Them: Why We Hate Each Other - And How To Heal
Written and Narrated By: Ben Sasse
Length: 9 hrs and 16 mins
A left-of-center woman listens to a right-wing kind of guy
I first heard Ben Sasse on NPR of all places, and I found him intelligent, amusing, incredibly insightful. And he’s coming from the right.
Sasse is proud of being one of the most conservative people in government today, but at least he appeared to be open-minded and not rabid: hence, my purchase of Them. In this audiobook, he does indeed give his opinion about why we’re all in such lousy moods lately and not feeling so kind towards one another. And I agree with a lot of what he has to say. I’m soooooo tired of both parties knee-jerk trashing each other, and as a person who feels a lot, feels it strongly, I’m soooooo tired of feeling bitter.
Sasse posits that loneliness is part of our issue, that we’re out of touch with each other, that we don’t socialize within our communities as much as in the past, and that we’re too tuned in to technology. Okay, I very much agree with that.
And thaaaaat’s where it pretty much stops.

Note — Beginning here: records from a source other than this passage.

-- ==== Sys2Proof/Machine/Purser.lean ====
section
/-!
DEFINITION. Machine/Purser.lean: the mailboxes and their three sources, the I3C target, the commands of the purser, its long jobs
and its watchdog (17_purser_events_snapshot R458 to R476 and R489, 06_towpath R183 and R184, 18_registers_and_otp R514 to R521,
19_test_and_repair R527, R529, R538, R542).
-/
set_option autoImplicit false

namespace Sys2Proof.Machine
open Reg Bit

/-! ### Mailboxes (R465, R466) -/

def State.box (s : State) (m : Nat) : Mailbox := KMap.get (fun _ => Mailbox.reset) s.purser.boxes m
def State.modBox (s : State) (m : Nat) (f : Mailbox → Mailbox) : State :=
  s.modPurser fun x => { x with boxes := KMap.put (fun _ => Mailbox.reset) x.boxes m (f (s.box m)) }

/-- States of a mailbox, and the owners as MBX_STATUS encodes them. -/
def BoxState.idle : Nat := 0
def BoxState.busy : Nat := 1
def BoxState.done : Nat := 2
def Owner.i3c : Nat := 0
def Owner.inBand : Nat := 1
def Owner.towpath : Nat := 2

def boxState (s : State) (m : Nat) : Nat := s.get (MBX_STATUS_state m)
def boxOwner (s : State) (m : Nat) : Nat := s.get (MBX_STATUS_owner m)

/-- The source may submit to the mailbox (R465). -/
def sourceOn (s : State) (m owner : Nat) : Bool := natBit (s.get (MBX_CFG_sources m)) owner

/-- The purser executes commands. -/
def purserRuns (s : State) : Bool := s.up && s.purser.halted.isNone

/-! ### Messages (R471 to R474) -/

def Reply.ok : Nat := 0x00
def Reply.accepted : Nat := 0x01
def Reply.busy : Nat := 0x03
def Reply.unsupported : Nat := 0x04
def Reply.badLength : Nat := 0x05
def Reply.badParam : Nat := 0x06
def Reply.locked : Nat := 0x07
def Reply.refused : Nat := 0x08
def Reply.notReady : Nat := 0x09
def Reply.flashError : Nat := 0x0A
def Reply.noJob : Nat := 0x0B
def Reply.jobRunning : Nat := 0x0C
def Reply.sourceDenied : Nat := 0x0D
def Reply.aborted : Nat := 0x0E

/-- What a command answers: status, payload and job number. -/
structure Answered where
  status : Nat
  data : List Byte
  job : Nat
  deriving DecidableEq, Repr

def Answered.plain (status : Nat) : Answered := ⟨status, [], 0⟩

/-- The command code of a request; bytes that a short message lacks count as 0. -/
def reqCode (req : List Byte) : Nat := (req.getD 0 0).toNat * 256 + (req.getD 1 0).toNat

/-- The payload length that a request's header names. -/
def reqLength (req : List Byte) : Nat := (req.getD 4 0).toNat * 256 + (req.getD 5 0).toNat

def reqPayload (req : List Byte) : List Byte := (req.drop 8).take (reqLength req)

/-- The deadline class of a command. -/
def commandClass (code : Nat) : Nat :=
  if [0x40, 0x50, 0x61, 0x71, 0x80].contains code then 1
  else if [0x41, 0x51, 0x52, 0x60, 0x63].contains code then 2
  else 0

/-- The commands that the boot ROM answers. -/
def romServes (code : Nat) : Bool := [0x01, 0x02, 0x03, 0x20, 0x41, 0x90].contains code

/-- The codes of R474. -/
def knownCommand (code : Nat) : Bool :=
  [0x01, 0x02, 0x03, 0x10, 0x11, 0x20, 0x30, 0x40, 0x41, 0x50, 0x51, 0x52, 0x60, 0x61, 0x62, 0x63, 0x70, 0x71, 0x80, 0x90].contains code

/-- The payload length agrees with the message length: exactly on the towpath, rounded up to four in band, and within the buffer over
I3C (R469, R471; log entry 50). -/
def lengthAgrees (owner : Nat) (req : List Byte) : Bool :=
  let n := 8 + reqLength req
  if owner = Owner.inBand then (n + 3) / 4 * 4 == req.length
  else if owner = Owner.towpath then n == req.length
  else decide (n ≤ 1024)

/-- A response message. -/
def responseMessage (req : List Byte) (r : Answered) : List Byte :=
  [req.getD 0 0, req.getD 1 0, BitVec.ofNat 8 r.status, req.getD 3 0] ++ bytesBE 2 r.data.length ++
    [BitVec.ofNat 8 r.job, BitVec.ofNat 8 (commandClass (reqCode req))] ++ r.data

/-! ### Submission, posting and release (R466, R469, R470) -/

/-- The request buffer holds a message that came in band or on the towpath. -/
def bufferOf (req : List Byte) : KMap Byte := (req.take 1024).zipIdx.foldl (fun m x => KMap.put (fun _ => (0 : Byte)) m x.2 x.1) []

He points to the confusion after the 2016 election, noting that the media is liberal and out of touch with the mainstream, truck-driving America that currently exists (“Trucks are the vehicles of choice in America, and how many in the liberal media even know someone who drives a truck, let alone drives one themselves?”
Hmmm… And oh hey? My SISTER drives a truck and she’s not currently favoring Trump and the far-right. …just saying… Confusing? I KNOW).
And he notes that fury of the people wasn’t something that Newt Gingrich fanned the flames of; rather, it started on the left, mostly Joe Biden when he was sort of considering a presidential run and made the Clarence Thomas hearings a hate-filled circus. Uhm, I think there were some issues that women in particular felt were very important in play there.
Sasse says that Americans who voted Trump in were forced to do that because their needs weren’t getting considered. Their religious freedoms were being trodden on by a Supreme Court that was saying abortion was okay, being gay was okay, and that, even if your religion strongly disagreed with said choices, said lifestyles, you still had to serve them if they came into your restaurant. And that’s baaaaad, he says. Of COURSE they had to vote Trump in. It was all about getting the proper judges onto the Supreme Court so that greater America’s religious freedom could be ensured (a scary thought given what’s happening now).
Am I ticking you off? Am I wearing my “radical left-wing elements” on my sleeve?
No, Mr. Sasse. I happen to be a part of America also. You say slavery was bad, but abolishment of slavery is what made America great. I happen to say that No, slavery was bad. And I’m not dreaming of a grand childhood in a close community when that community existed as a segregated environment, like your greater America misses.
I’ll give Sasse his due: at least he mostly walks his talk. He reaches out to the poor, he volunteers, his wife cares for the elderly, his family has mostly tech-free Sundays. But as much as he says the media is an isolated far-left entity, I posit that his greater America USED to be an isolated, segregated entity. Diversity has led to fear. THAT’S what made them vote for Trump: the wish to remain in that community, where only your close friends were your friends, and your neighbors were people who thought like you.
I didn’t get as aggravated listening to Them as much as, say, listening to Chesapeake Requiem because at least Mr. Sasse has some self-awareness, and he honestly, truly does wish for a more agreeable dialogue between the parties. He does think both parties engage in lower forms of vitriolic discourse. I just think he’s coming from a flawed pie-in-the-sky, entirely Caucasian background. I think it skews some of what he considers to be Truth, and Hope. Hope should embrace all of us, and I don’t think his greater America, who all drive trucks, really want to live next door to somebody who looks and thinks differently.
After all, any sort of bending means their religious freedoms are being stepped on. But now, as they’re refusing to bend, they’re very much afraid of breaking.